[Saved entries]

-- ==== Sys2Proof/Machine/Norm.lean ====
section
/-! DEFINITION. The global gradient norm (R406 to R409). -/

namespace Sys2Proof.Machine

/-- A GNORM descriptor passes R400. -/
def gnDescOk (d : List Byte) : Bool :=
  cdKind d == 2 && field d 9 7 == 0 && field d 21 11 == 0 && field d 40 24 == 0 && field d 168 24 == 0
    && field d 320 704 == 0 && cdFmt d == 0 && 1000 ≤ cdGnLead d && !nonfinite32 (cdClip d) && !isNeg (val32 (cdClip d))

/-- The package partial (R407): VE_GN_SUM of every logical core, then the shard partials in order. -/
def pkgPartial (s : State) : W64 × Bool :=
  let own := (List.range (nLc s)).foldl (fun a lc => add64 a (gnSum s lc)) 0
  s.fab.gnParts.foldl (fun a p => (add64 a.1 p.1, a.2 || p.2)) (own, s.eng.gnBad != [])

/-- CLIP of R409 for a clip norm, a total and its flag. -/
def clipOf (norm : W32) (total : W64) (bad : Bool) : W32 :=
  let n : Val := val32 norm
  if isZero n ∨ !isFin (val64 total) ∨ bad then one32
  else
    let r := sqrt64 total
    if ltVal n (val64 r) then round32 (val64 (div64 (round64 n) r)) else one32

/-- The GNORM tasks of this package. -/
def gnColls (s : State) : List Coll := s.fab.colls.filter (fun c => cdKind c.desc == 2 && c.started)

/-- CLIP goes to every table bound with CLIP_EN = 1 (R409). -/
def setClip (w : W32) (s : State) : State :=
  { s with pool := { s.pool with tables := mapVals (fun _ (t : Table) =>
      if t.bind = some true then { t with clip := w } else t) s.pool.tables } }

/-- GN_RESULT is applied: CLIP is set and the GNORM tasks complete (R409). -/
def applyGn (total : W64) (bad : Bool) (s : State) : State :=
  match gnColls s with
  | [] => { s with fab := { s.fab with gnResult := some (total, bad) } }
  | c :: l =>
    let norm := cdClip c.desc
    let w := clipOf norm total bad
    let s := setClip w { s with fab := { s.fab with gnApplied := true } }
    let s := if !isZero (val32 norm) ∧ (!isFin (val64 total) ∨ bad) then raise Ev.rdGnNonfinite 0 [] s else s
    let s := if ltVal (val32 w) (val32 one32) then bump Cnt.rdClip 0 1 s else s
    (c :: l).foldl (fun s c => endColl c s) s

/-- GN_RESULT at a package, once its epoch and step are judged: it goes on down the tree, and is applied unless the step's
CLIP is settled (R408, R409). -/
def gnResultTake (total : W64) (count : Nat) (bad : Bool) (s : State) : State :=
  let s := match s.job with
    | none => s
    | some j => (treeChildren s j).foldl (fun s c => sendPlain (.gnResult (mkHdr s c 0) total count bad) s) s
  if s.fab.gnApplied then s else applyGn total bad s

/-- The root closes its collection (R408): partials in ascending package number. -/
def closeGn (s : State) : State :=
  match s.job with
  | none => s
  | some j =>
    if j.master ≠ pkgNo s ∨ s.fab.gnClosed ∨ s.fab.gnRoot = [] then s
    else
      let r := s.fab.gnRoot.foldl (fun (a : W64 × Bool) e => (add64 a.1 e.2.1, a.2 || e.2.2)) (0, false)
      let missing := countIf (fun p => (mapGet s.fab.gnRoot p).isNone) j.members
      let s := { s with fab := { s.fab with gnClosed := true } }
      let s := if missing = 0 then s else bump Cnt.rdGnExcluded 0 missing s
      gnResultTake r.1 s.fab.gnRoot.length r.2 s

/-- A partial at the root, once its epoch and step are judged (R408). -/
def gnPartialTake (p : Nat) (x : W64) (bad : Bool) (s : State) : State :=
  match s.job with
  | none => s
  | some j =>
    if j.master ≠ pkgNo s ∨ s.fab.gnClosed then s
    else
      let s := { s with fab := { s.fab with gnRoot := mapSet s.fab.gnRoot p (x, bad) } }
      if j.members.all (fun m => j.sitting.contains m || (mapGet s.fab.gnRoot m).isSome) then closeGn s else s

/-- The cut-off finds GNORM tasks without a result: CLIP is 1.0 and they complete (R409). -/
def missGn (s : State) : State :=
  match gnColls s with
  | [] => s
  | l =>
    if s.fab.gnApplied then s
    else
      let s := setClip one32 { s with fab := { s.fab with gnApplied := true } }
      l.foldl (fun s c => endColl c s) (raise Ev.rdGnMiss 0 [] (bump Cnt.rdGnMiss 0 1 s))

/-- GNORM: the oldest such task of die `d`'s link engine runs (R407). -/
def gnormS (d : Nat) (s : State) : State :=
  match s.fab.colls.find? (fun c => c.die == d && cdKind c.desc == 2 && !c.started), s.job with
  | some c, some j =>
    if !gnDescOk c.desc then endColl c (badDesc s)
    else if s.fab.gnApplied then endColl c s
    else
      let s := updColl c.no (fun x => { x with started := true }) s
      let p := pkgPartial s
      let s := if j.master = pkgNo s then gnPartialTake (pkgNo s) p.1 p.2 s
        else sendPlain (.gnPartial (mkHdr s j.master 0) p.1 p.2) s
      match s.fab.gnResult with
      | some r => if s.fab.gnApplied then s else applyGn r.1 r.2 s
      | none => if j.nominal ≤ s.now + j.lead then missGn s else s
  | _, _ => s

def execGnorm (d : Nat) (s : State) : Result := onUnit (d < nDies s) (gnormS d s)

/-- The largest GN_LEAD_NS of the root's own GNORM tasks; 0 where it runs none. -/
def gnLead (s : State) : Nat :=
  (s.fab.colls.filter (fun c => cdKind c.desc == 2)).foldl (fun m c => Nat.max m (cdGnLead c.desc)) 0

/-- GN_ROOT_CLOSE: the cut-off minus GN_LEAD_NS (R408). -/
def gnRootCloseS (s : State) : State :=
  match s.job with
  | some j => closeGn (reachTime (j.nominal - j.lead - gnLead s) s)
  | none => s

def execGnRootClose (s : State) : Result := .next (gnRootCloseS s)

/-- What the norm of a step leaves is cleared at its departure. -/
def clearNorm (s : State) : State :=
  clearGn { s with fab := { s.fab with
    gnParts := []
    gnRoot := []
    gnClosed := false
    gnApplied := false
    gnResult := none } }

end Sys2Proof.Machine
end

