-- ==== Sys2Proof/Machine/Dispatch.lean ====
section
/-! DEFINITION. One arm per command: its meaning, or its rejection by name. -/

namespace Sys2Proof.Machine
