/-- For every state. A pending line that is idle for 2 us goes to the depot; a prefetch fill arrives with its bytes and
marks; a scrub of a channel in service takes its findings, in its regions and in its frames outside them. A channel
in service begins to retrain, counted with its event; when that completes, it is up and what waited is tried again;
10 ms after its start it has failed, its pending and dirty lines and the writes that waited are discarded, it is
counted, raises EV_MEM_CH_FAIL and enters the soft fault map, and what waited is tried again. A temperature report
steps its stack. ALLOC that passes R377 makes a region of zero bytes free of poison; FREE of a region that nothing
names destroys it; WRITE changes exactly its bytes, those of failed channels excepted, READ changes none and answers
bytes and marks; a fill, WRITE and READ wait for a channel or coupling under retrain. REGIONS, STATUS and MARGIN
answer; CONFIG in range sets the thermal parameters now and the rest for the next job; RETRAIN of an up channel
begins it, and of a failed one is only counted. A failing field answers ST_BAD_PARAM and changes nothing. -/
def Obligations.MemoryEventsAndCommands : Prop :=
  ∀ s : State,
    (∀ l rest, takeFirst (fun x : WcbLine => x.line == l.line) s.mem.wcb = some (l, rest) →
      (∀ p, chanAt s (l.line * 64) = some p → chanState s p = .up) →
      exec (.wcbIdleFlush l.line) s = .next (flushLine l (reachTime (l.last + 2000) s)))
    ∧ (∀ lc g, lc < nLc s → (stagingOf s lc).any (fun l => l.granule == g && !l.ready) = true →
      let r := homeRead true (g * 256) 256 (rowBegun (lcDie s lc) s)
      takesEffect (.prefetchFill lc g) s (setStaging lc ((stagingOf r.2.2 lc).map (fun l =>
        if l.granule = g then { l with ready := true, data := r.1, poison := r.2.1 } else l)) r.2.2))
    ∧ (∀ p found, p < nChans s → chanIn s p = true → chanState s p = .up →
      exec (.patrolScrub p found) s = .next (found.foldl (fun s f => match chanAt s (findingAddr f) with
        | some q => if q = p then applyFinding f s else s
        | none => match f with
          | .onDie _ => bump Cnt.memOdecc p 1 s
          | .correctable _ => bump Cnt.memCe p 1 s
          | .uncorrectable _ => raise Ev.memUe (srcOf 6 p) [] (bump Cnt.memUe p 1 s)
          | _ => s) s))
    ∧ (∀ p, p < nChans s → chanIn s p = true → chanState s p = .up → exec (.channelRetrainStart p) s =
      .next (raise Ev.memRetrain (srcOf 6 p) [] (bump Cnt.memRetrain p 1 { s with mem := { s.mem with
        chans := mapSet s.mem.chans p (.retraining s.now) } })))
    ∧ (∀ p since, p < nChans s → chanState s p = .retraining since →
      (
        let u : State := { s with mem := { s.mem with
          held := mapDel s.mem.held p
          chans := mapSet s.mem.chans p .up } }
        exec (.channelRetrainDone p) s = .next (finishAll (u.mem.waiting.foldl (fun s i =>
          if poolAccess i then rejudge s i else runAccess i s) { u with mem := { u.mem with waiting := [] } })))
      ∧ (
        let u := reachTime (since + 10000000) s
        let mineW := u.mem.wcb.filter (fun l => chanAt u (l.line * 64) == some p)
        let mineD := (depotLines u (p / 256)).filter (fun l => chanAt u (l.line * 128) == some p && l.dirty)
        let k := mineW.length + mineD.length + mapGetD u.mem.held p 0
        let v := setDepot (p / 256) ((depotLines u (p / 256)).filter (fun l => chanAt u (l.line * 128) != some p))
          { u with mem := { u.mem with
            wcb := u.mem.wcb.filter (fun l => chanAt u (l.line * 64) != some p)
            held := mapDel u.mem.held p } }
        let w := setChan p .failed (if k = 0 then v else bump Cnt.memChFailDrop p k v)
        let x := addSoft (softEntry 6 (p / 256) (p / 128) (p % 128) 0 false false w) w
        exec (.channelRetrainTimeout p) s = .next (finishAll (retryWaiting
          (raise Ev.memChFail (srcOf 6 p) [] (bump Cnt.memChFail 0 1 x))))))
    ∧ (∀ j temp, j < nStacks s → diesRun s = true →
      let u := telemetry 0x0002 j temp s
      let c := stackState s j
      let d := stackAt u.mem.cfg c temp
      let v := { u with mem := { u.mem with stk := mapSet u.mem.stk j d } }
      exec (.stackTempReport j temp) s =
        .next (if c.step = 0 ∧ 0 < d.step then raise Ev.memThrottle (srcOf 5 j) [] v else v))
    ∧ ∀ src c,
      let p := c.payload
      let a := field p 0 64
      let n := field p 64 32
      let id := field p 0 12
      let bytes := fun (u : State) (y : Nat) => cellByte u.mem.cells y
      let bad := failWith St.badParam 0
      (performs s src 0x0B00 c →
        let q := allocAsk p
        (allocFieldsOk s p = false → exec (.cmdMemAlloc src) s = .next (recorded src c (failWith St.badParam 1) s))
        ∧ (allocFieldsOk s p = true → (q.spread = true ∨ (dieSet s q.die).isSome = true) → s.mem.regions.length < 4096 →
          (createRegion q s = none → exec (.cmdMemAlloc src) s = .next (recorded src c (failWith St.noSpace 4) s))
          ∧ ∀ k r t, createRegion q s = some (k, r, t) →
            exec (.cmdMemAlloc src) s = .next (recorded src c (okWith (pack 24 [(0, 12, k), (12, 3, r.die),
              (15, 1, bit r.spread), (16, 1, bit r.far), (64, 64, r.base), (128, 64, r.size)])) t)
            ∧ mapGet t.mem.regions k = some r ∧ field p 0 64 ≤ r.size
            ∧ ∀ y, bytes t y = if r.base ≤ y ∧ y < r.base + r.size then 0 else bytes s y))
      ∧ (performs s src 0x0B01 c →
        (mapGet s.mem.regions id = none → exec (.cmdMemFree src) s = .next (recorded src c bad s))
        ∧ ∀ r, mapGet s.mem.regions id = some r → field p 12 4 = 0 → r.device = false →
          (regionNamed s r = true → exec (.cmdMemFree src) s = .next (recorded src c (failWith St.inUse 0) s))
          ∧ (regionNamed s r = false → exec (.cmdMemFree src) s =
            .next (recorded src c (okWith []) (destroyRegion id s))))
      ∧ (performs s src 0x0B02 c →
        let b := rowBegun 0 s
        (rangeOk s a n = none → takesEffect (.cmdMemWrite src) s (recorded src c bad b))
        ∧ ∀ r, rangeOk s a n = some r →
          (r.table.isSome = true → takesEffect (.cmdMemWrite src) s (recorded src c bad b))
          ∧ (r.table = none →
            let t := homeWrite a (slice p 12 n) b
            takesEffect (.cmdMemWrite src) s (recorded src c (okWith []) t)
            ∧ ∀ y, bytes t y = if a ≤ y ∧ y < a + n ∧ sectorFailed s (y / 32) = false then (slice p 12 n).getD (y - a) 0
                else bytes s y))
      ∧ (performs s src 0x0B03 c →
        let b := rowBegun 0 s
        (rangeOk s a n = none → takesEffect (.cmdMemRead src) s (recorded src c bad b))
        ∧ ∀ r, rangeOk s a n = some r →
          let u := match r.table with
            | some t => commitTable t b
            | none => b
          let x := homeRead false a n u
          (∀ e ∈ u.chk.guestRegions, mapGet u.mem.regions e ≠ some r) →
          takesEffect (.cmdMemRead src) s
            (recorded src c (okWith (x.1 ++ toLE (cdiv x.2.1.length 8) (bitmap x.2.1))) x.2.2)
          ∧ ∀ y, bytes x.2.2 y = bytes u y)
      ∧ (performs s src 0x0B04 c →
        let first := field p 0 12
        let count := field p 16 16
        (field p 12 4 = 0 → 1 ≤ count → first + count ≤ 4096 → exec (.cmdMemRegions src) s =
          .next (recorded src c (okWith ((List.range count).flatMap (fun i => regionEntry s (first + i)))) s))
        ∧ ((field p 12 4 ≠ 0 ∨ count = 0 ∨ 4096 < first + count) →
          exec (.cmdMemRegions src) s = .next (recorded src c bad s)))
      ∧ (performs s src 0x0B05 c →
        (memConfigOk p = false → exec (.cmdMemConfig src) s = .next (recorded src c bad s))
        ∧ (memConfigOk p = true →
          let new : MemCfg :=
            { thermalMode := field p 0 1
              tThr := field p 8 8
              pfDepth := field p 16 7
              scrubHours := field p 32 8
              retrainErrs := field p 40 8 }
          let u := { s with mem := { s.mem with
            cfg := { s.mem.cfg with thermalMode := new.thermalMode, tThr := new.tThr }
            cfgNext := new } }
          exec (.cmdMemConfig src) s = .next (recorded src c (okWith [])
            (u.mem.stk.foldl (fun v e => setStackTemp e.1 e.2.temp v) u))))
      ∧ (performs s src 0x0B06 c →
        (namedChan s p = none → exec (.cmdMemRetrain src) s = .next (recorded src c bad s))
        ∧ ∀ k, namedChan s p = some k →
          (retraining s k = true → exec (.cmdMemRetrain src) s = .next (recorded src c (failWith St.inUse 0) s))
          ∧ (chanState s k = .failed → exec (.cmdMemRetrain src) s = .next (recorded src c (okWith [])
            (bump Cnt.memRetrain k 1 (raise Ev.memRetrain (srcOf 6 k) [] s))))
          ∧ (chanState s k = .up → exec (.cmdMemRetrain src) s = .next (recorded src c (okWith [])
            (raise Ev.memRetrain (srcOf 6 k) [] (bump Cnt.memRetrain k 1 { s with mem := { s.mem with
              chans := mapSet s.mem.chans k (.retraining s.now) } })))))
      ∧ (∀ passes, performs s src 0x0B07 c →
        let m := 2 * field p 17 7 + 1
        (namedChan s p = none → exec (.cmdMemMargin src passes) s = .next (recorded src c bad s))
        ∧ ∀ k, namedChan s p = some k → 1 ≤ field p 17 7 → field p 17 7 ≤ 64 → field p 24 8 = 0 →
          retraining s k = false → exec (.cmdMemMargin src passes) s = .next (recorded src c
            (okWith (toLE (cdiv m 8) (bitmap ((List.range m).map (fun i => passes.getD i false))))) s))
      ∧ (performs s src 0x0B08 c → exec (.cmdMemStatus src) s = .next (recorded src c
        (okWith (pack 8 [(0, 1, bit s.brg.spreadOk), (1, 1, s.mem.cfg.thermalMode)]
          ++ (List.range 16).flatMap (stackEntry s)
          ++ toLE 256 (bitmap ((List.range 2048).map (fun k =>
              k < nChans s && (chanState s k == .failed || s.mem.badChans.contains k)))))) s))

§ Exercise directions: Of the lines above, retype only those from the line containing "if l.granule = g" through the line containing "Cnt.memCe p 1 s", including both, exactly.

§ Written solution:
        if l.granule = g then { l with ready := true, data := r.1, poison := r.2.1 } else l)) r.2.2))
    ∧ (∀ p found, p < nChans s → chanIn s p = true → chanState s p = .up →
      exec (.patrolScrub p found) s = .next (found.foldl (fun s f => match chanAt s (findingAddr f) with
        | some q => if q = p then applyFinding f s else s
        | none => match f with
          | .onDie _ => bump Cnt.memOdecc p 1 s
          | .correctable _ => bump Cnt.memCe p 1 s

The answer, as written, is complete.